CABIN
FEVER
Cabin
fever (fiebre de cabaña) es una expresión bien conocida
en inglés y muy usada en los relatos de literatura de viajes o aventuras como
las expediciones árticas o la fiebre del oro en Alaska. El confinamiento en las
cabañas producía en los hombres síntomas físicos y psíquicos, a veces graves.
Entre los físicos estaba el deterioro de los ojos, propiciado por las largas
horas de oscuridad en los interiores de las cabañas, la poca o nula ventilación,
dadas las inclementes temperaturas exteriores, y el humo de la combustión de
las estufas de leña. Ello producía lesiones oculares, a veces, muy severas. La
falta de ejercicio y de luz exterior provocaba atonía muscular, agravada por
una alimentación deficiente, escasa de productos frescos.
Todo ello daba lugar a problemas psíquicos como
claustrofobia, irritabilidad, desasosiego, insomnio y agresividad hacia los
compañeros de confinamiento o hacia uno mismo, síntomas que se aliviaban
fácilmente saliendo al exterior, cuando esto era posible y las condiciones no
eran demasiado hostiles.
Los desarreglos del confinamiento o “fiebre de la
cabaña”, han sido tratados con frecuencia en la cultura popular: desde Crimen y castigo, de Dostoiewski, al
episodio de los Simpsons Mountain of Madness, pasando por la película de Chaplin La quimera del oro (Gold Rush), El resplandor
(The Shining), de Kubrick , o la Novela de ajedrez (Schachnovelle) de Zweig.

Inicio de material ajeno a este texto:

/-- R325: the order of releases. -/
def presBefore (a b : PRes) : Bool :=
  match a.conf, b.conf with
  | some x, some y =>
    if x.1 ≠ y.1 then decide (x.1 < y.1)
    else if a.te ≠ b.te then decide (a.te < b.te)
    else if a.src ≠ b.src then decide (a.src < b.src)
    else if a.type ≠ b.type then decide (a.type < b.type)
    else decide (a.unit < b.unit)
  | some _, none => true
  | _, _ => false

/-- The first of a list of results in the order of release. -/
def firstPres (l : List PRes) : Option PRes :=
  l.foldl (fun a x => match a with | none => some x | some y => if presBefore x y then some x else some y) none

/-- The confirmed results not released yet. -/
def Dec.toRelease (d : Dec) : List PRes := d.pq.filter fun x => x.conf.isSome && x.fate ≠ 4

/-- A queue entry replaced. -/
def Dec.put (d : Dec) (x y : PRes) : Dec := { d with pq := d.pq.replace x y }

/-- The SEQ a result not yet released will take (R325). -/
def Dec.seqOf (d : Dec) (x : PRes) : Nat := (d.seq + (d.toRelease.filter fun y => presBefore y x).length) % 65536

/-- R335: a record cannot be written. -/
def State.badRecord (s : State) (n seq : Nat) : State :=
  ((((s.incCtr (chdec n) 0x0E8).err (chdec n) 2 0x032 seq).raise (chdec n) 8).report (chdec n) 0x032).pairFault n s.now s.now

/-- R333: in the 1,024 fu before its release the record of the next result is written, where there is room. `bad`: it cannot be written, because its
queue entry is unreadable (true) or a FIFO word fails its write check (false) (R335). -/
def execRecordWrite (n : Nat) (bad : Option Bool) (s : State) : Result :=
  let d := s.dec n
  match firstPres (d.toRelease.filter fun x => x.fate = 0) with
  | none => done s
  | some x =>
    match x.conf with
    | none => done s
    | some (r, _) =>
      if !s.chanOn n || decide (s.now + 1024 < r) then done s
      else match bad with
        | some e => done ((s.putRf n (d.put x { x with fate := if e then 3 else 2 })).badRecord n (d.seqOf x))
        | none => if d.room && !d.pq.any (fun y => y.fate = 4) then done (s.putRf n (d.put x { x with fate := 1 })) else done s

/-- Table 12.1: the words of a result record. -/
def resultWords (x : PRes) (kind r seq : Nat) (late held reformed : Bool) : List Nat :=
  [x.te, r, x.value % 2 ^ 32 + x.score % 65536 * 2 ^ 32 + x.pay % 256 * 2 ^ 48,
   seq % 65536 + x.unit * 2 ^ 16 + kind * 2 ^ 18 + b2n late * 2 ^ 21 + b2n held * 2 ^ 22 + b2n reformed * 2 ^ 23 + b2n x.capped * 2 ^ 24 +
     x.w % 2 ^ 32 * 2 ^ 32]

/-- R333: a record commits: word 3 is written with END. -/
def State.commitRecord (s : State) (n : Nat) (x : PRes) (seq : Nat) (held : Bool) : State :=
  let d := s.dec n
  let r := x.conf.getD (0, false)
  let words := resultWords x (s.dkind n x.unit) r.1 seq r.2 held (d.reform.contains (x.unit, x.w))
  (s.putRf n { d with pq := d.pq.erase x, fifo := { d.fifo with recs := d.fifo.recs ++ [⟨words, 1, x.te, r.1⟩] } }).incCtr (chdec n) 0x088

/-- R327: R − TRIG_SKEW, the time at which the leading edge for a release at `r` crosses the ball. -/
def State.trigEdge (s : State) (n r : Nat) : Int := (r : Int) - ofBits (s.fld (chdec n) 0x050 15 0) 16

/-- R327: does TRIG_CFG select a unit: EN and UNITS? -/
def State.trigOn (s : State) (n u : Nat) : Bool := s.flag (chdec n) 0x04C 5 && (s.fld (chdec n) 0x04C 3 0).testBit u

/-- R335: does a result of the queue drive TRIG_OUT at its release: its unit is selected, and its entry was not unreadable? -/
def State.trigs (s : State) (n : Nat) (x : PRes) : Bool := x.fate ≠ 3 && s.trigOn n x.unit

/-- The leading edges of confirmed results not released yet. -/
def State.edgesAhead (s : State) (n : Nat) : List Int :=
  ((s.dec n).toRelease.filter (s.trigs n)).filterMap fun x => x.conf.map fun r => s.trigEdge n r.1

/-- R327: is TRIG_OUT[n] at its active level now? A release drives it from R − TRIG_SKEW on, which may lie before R, for WIDTH fu; with EN = 0, or while
the channel is disabled, it is inactive. -/
def State.trigActive (s : State) (n : Nat) : Bool :=
  let d := s.dec n
  s.chanOn n && s.flag (chdec n) 0x04C 5 &&
    ((match d.pulse with | some (a, _) => d.pin && decide (a ≤ (s.now : Int)) | none => false) ||
      (s.edgesAhead n).any fun a => decide (a ≤ (s.now : Int)) && decide ((s.now : Int) < a + s.fld (chdec n) 0x04C 31 16))

/-- R327, R328: the level of the TRIG_OUT[n] ball: the active level as POL selects it; it floats while D_CHn is OFF. -/
def State.trigOut (s : State) (n : Nat) : Option Bool :=
  if (s.dom (chin n).dom).cur = .off then none else some (s.trigActive n != s.flag (chdec n) 0x04C 4)

/-- R327, R328: TRIG_OUT for a release at `r`: a pulse, or the extension of the one before. -/
def State.trigPulse (s : State) (n r : Nat) : State :=
  let p := chdec n
  let edge := s.trigEdge n r
  let stop := edge + s.fld p 0x04C 31 16
  let d := s.dec n
  match d.pulse with
  | some (a, e) =>
    if edge < e + 64 then ((s.setDec n { d with pulse := some (a, stop), pin := true }).incCtr p 0x0A8).raise p 9
    else (s.setDec n { d with pulse := some (edge, stop), pin := true }).incCtr p 0x0A4
  | none => (s.setDec n { d with pulse := some (edge, stop), pin := true }).incCtr p 0x0A4

/-- R331: does ANN place a bit for a unit? -/
def State.annOn (s : State) (n u : Nat) : Bool :=
  let a := s.fld (chdec n) 0x058 (8 * u + 7) (8 * u)
  a.testBit 5 && decide (a / 16 % 2 < cfgCS (s.chan n).tx.cfg0)

/-- R331: does the annotation of a release at `r` fall on this transmit sample? -/
def annFalls (x : TxSample) (r : Nat) : Bool := decide ((r : Int) ≤ x.tau) && (match x.prev with | some p => decide (p < r) | none => true)

/-- R331: the annotation bit ORed into a sample's streams. -/
def annSample (mask bit : Nat) (x : TxSample) : TxSample :=
  { x with vals := x.vals.zipIdx.map fun v => if mask.testBit v.2 then (v.1.1, v.1.2 ||| 2 ^ bit) else v.1 }

/-- R331: the annotation of a release: in a sample already fixed, or kept for one to come. -/
def State.annotate (s : State) (n u r : Nat) : State :=
  let d := s.dec n
  let a := s.fld (chdec n) 0x058 (8 * u + 7) (8 * u)
  if !s.annOn n u then s
  else if d.fixed.any (annFalls · r) then
    s.setDec n { d with fixed := d.fixed.map fun x => if annFalls x r then annSample (a % 16) (a / 16 % 2) x else x }
  else s.setDec n { d with ann := d.ann ++ [(r, u)] }

/-- R324 to R328: what leaves with a released result: the count, the late mark, the trigger pulse and the annotation. -/
def State.releaseOut (s : State) (n : Nat) (x : PRes) (r : Nat) (late : Bool) : State :=
  let s := s.incCtr (chdec n) (0x210 + 0x20 * x.unit)
  let s := if late then (s.incCtr (chdec n) 0x08C).raise (chdec n) 2 else s
  let s := if s.trigs n x then s.trigPulse n r else s
  if x.fate ≠ 3 then s.annotate n x.unit r else s

/-- R324, R333: the record of a released result commits, waits for room under HOLD, or is dropped; a bad or cancelled one leaves the queue. `bad`: a word
that it commits with fails its write check, or its queue entry is unreadable (R335). -/
def State.releaseRecord (s : State) (n : Nat) (x : PRes) (q : Nat) (bad : Bool) : State :=
  let d := s.dec n
  if bad && (x.fate = 1 || (x.fate = 0 && d.room && !d.pq.any (fun y => y.fate = 4))) then (s.putRf n { d with pq := d.pq.erase x }).badRecord n q
  else if x.fate = 1 || (x.fate = 0 && d.room && !d.pq.any (fun y => y.fate = 4)) then s.commitRecord n x q false
  else if x.fate = 2 || x.fate = 3 then s.putRf n { d with pq := d.pq.erase x }
  else if s.flag (chdec n) 0x0C0 1 then ((s.putRf n { d with pq := d.pq.erase x }).incCtr (chdec n) 0x0E0).raise (chdec n) 7
  else (s.putRf n (d.put x { x with fate := 4, seq := q })).incCtr (chdec n) 0x0E4

/-- R324, R325, R333: the next result is released: its record commits, waits or is dropped, and the trigger and the annotation fall. Where its words are
still to be written the entry may be unreadable, and then neither falls (R335). -/
def execResultRelease (a : ChanBad) (s : State) : Result :=
  let n := a.n
  let d := s.dec n
  match firstPres d.toRelease with
  | none => done s
  | some y =>
    let x := if y.fate = 0 && a.bad = some true && d.room && !d.pq.any (fun z => z.fate = 4) then { y with fate := 3 } else y
    let s := if x = y then s else (s.setDec n (d.put y x)).badRecord n d.seq
    let d := s.dec n
    match x.conf with
    | none => done s
    | some (r, late) =>
      if !s.chanOn n || !s.ready (chin n) || decide (s.now < r) then done s
      else
        done (((s.setDec n { d with seq := (d.seq + 1) % 65536, rel := d.rel ++ [(x.unit, x.w)] }).releaseOut n x r late).releaseRecord n x d.seq a.bad.isSome)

Hoy, en este confinamiento inesperado, vivimos en
casas normalmente bien ventiladas, sin humo, con las despensas aprovisionadas y
con salidas regulares a tomar el aire, con lo que por el testimonio de algunos
amigos y conocidos, la lectura de los diarios y mi propia experiencia, se
produce lo que se da en llamar “síndrome de la cabaña”, con efectos a menudo
distintos si no opuestos a los descritos.
La gente se siente cómoda en el confinamiento light y, tras unas semanas, se da cuenta
de todo lo que le sobraba y antes consideraba esencial: viajar, tener vida
social, comprar ropa, asistir a conciertos, reuniones de escalera o visitas a
la parroquia, al psicólogo o a las sesiones de alcohólicos anónimos parecen
haber perdido “punch”. Es como si de momento nos hubiéramos dado cuenta de todo
lo que nos sobraba. Y muchos ya no quieren (¿ya no queremos?) salir. Como Juan
Carlos Onetti, el escritor que pasó sus últimos años encamado, no porque
estuviera enfermo o impedido, sino, simplemente, porque había perdido el interés
por lo de afuera.
En Japón se han producido 1455 suicidios en el mes
de abril —mes de confinamiento—, 359 menos que el año anterior (un 20% menos).
Esto se atribute a que la gente pasa más tiempo en familia, menos horas en el traslado al trabajo, el
entorno laboral es menos estresante y al aplazamiento del inicio del curso
escolar, que en Japón empieza en abril. Otro factor es el ya conocido de que en
tiempos de crisis y desastres nacionales la gente no está para pensar en suicidios
y tonterías. Se espera, por el contrario, un rebote en el mal sentido durante
la crisis económica posterior.
Ya ven: el confinamiento es la botella medio llena y
medio vacía. No sé si hemos cambiado
mucho, poco o nada, pero intuyo que podemos vivir con mucho menos de lo que
sospechábamos. Y siendo igual de felices. O de infelices.